Instructions to follow: Retype exactly the lines below, beginning with the first and ending with the line where "the boundary. -/" appears.

*** Task inputs ***

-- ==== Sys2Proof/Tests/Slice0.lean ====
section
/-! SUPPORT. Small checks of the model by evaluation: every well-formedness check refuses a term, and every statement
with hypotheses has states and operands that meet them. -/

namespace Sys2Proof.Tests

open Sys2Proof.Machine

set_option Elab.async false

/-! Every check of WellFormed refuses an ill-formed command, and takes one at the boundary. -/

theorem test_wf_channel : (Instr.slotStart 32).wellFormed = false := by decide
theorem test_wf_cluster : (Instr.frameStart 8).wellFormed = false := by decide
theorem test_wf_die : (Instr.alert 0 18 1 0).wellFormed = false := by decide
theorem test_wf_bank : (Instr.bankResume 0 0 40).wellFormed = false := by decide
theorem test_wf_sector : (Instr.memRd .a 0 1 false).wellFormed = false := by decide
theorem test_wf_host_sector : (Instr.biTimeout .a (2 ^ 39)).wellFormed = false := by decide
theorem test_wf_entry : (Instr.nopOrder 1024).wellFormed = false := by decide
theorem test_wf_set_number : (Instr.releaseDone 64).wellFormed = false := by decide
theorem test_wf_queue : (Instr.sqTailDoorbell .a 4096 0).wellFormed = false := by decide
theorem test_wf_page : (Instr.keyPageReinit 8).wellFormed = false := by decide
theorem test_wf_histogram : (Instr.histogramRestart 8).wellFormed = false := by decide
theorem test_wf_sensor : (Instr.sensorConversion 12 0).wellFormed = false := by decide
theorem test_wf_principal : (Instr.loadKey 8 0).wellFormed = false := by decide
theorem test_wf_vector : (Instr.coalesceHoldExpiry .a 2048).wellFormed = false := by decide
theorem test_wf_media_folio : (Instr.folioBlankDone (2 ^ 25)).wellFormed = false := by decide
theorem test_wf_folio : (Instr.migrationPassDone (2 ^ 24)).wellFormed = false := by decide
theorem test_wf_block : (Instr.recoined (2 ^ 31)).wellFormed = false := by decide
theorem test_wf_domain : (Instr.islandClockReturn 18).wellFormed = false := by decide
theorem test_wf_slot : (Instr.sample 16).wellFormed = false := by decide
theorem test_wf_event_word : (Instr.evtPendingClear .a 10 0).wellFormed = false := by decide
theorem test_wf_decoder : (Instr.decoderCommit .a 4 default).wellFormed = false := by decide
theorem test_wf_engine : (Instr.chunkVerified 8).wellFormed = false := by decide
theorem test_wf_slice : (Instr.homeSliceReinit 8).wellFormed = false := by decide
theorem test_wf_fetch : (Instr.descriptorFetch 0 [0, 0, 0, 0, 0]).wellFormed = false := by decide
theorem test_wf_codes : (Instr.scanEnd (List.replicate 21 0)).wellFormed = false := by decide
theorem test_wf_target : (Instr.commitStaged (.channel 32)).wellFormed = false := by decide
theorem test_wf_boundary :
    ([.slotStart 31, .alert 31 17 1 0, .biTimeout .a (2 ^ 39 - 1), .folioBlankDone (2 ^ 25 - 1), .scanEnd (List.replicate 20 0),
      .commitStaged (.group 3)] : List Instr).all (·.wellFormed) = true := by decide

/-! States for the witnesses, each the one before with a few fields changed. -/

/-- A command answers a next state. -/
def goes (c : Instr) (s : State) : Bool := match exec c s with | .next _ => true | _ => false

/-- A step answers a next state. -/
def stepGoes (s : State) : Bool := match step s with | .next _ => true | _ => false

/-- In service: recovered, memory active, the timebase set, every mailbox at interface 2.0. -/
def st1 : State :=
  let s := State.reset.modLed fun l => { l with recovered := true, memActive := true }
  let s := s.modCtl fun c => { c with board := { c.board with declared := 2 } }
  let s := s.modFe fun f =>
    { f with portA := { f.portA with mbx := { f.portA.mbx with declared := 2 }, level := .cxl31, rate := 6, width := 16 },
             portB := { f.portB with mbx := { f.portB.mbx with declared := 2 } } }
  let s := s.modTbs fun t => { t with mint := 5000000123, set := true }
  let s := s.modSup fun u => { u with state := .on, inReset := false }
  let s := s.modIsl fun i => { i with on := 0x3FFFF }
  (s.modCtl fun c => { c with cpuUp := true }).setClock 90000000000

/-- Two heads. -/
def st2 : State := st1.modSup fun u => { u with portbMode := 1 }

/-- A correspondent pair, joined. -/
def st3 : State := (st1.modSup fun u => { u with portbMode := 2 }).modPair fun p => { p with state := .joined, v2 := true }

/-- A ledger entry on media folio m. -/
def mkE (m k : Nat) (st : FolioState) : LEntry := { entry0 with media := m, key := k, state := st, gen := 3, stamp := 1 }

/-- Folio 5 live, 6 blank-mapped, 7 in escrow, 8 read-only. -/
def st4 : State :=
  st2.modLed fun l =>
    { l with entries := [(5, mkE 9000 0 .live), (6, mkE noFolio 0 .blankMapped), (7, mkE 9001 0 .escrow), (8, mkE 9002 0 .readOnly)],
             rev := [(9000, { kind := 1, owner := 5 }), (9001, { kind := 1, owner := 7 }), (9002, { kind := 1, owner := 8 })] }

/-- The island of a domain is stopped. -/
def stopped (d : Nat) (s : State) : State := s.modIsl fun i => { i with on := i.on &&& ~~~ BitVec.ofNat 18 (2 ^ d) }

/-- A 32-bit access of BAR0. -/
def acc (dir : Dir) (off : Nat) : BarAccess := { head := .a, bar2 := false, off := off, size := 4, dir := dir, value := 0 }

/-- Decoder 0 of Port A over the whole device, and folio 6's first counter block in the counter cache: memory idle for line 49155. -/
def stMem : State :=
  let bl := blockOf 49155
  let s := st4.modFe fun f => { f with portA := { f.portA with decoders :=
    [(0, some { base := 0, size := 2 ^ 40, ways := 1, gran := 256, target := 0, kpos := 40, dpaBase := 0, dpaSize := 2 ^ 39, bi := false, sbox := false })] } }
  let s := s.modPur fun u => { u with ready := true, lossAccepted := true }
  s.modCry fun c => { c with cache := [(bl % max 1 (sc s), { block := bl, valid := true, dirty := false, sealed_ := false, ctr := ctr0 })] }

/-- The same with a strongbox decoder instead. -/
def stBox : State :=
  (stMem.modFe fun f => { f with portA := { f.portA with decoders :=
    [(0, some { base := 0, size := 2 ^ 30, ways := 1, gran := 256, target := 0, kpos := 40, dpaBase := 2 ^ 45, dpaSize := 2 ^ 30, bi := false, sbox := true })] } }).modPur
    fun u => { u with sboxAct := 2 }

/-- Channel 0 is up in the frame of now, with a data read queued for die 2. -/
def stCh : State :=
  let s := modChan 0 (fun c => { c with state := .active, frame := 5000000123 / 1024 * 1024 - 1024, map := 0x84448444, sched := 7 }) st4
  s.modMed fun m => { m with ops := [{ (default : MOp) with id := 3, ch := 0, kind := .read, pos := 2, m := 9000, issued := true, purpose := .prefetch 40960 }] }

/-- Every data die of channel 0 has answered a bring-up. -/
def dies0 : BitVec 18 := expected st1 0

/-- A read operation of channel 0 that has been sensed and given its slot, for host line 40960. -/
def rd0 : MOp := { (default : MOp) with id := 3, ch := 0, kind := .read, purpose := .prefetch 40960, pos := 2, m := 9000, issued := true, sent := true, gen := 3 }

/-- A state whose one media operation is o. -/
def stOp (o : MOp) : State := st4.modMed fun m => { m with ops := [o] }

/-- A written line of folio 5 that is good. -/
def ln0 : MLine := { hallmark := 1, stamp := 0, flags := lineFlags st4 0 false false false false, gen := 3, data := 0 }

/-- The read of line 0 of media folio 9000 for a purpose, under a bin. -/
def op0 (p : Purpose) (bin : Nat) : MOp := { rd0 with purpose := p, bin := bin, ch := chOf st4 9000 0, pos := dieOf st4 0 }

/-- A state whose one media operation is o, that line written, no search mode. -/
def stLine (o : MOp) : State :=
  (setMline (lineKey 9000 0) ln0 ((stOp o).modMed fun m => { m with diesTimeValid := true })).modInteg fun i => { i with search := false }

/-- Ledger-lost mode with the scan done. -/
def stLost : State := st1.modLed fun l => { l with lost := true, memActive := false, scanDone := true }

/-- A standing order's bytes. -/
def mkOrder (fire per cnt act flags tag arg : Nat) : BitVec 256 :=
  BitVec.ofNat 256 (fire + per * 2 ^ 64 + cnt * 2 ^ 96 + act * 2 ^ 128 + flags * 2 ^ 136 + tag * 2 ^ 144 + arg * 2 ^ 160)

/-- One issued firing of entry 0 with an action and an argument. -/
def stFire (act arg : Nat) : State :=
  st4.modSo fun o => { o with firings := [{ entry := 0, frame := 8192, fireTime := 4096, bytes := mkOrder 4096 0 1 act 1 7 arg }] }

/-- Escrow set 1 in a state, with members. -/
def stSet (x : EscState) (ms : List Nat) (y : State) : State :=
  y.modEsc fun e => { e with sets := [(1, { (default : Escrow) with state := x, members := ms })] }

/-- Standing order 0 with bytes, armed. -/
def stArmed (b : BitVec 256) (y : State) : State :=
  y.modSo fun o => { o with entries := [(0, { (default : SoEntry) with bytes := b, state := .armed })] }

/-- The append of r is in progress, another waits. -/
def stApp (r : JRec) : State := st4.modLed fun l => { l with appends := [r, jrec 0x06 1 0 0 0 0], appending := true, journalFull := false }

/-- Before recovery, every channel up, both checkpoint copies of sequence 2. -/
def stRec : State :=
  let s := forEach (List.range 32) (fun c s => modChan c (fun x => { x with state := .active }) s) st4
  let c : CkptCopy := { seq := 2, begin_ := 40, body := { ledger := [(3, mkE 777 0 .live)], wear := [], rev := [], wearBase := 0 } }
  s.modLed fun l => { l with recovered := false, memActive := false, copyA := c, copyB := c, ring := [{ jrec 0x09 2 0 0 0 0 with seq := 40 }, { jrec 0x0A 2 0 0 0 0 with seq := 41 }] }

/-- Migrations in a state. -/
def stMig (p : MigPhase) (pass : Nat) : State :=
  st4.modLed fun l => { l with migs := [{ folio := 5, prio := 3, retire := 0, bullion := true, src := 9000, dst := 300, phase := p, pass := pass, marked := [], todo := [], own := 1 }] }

*** End of Task inputs ***

Task response:
-- ==== Sys2Proof/Tests/Slice0.lean ====
section
/-! SUPPORT. Small checks of the model by evaluation: every well-formedness check refuses a term, and every statement
with hypotheses has states and operands that meet them. -/

namespace Sys2Proof.Tests

open Sys2Proof.Machine

set_option Elab.async false

/-! Every check of WellFormed refuses an ill-formed command, and takes one at the boundary. -/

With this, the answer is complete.